_Exercise requirements_: When the word "execCoordWaitExpiry" appears in a line of the data below, list that line.

_Available data_:

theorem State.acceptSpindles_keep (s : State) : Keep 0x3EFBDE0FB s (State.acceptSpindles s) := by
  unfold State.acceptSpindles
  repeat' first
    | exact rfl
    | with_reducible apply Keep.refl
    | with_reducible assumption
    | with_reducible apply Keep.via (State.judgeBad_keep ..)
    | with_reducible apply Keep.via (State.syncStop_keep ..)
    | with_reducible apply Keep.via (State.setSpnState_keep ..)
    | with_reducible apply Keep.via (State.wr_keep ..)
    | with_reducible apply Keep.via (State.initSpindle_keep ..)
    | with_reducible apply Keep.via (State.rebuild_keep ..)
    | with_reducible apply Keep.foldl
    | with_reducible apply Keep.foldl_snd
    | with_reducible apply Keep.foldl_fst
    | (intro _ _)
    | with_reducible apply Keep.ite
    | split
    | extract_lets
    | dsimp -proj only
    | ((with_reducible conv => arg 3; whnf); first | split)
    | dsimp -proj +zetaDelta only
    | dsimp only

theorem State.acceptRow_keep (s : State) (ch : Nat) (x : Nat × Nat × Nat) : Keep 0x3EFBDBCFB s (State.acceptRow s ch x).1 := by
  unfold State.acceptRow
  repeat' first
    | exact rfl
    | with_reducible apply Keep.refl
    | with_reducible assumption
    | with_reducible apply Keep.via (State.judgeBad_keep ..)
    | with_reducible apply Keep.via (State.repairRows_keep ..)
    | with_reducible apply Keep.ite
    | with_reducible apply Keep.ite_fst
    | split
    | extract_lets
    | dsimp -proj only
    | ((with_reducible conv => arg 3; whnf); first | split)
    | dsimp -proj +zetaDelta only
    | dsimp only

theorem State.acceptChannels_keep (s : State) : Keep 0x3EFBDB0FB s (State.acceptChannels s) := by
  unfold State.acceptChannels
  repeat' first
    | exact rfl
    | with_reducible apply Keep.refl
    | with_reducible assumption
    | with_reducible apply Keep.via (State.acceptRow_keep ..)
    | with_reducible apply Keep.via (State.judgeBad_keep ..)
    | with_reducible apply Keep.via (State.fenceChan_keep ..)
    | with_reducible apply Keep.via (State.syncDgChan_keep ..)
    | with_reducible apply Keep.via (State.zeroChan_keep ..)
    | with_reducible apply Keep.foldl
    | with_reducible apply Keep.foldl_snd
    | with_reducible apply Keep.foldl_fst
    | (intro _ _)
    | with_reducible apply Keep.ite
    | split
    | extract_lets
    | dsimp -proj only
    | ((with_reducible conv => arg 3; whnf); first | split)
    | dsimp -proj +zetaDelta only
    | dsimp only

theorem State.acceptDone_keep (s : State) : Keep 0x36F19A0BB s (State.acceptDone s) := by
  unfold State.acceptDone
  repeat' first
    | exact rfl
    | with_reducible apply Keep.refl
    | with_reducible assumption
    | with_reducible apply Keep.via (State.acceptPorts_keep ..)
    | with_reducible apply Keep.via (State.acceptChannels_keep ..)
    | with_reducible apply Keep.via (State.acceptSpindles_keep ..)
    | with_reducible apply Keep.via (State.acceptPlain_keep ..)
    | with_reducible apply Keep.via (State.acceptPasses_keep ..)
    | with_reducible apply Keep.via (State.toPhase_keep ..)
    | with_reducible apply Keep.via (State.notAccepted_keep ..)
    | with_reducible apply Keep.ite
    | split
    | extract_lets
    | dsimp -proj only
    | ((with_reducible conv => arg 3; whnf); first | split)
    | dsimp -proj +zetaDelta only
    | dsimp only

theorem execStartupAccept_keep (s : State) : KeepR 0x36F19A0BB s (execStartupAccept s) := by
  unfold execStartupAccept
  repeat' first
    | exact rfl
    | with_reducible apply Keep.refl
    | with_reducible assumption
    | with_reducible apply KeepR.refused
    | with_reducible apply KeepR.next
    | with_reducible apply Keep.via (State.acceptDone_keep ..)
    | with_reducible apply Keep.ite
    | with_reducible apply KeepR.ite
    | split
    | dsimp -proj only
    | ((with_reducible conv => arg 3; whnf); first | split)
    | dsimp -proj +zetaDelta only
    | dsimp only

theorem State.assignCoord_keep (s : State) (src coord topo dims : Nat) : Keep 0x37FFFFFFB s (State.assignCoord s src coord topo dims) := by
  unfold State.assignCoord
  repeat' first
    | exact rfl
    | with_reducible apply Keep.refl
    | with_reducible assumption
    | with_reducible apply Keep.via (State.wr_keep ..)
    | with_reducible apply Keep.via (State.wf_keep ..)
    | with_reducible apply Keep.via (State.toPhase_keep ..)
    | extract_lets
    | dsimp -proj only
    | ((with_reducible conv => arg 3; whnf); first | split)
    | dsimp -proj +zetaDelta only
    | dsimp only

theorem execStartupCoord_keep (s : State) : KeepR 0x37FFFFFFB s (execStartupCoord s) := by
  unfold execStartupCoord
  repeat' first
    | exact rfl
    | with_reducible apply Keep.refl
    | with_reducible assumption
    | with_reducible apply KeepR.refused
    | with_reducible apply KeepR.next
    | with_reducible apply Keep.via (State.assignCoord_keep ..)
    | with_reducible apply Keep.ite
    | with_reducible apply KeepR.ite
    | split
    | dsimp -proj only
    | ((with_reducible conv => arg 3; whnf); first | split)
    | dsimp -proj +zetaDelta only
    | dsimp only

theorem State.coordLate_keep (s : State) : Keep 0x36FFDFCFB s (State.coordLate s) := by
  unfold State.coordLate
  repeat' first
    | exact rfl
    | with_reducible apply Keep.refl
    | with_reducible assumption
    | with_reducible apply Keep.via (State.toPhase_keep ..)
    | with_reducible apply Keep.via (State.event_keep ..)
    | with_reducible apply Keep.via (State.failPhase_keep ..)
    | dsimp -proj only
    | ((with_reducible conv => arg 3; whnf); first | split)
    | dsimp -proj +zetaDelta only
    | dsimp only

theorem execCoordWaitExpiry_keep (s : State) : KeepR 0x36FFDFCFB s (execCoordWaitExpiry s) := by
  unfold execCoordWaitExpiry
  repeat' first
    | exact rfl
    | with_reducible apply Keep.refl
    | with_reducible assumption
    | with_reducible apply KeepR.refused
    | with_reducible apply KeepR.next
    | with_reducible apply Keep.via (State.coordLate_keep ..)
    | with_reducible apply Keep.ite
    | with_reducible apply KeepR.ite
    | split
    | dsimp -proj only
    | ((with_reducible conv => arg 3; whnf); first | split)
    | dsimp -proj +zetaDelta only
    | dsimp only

_Your response_:
theorem execCoordWaitExpiry_keep (s : State) : KeepR 0x36FFDFCFB s (execCoordWaitExpiry s) := by
  unfold execCoordWaitExpiry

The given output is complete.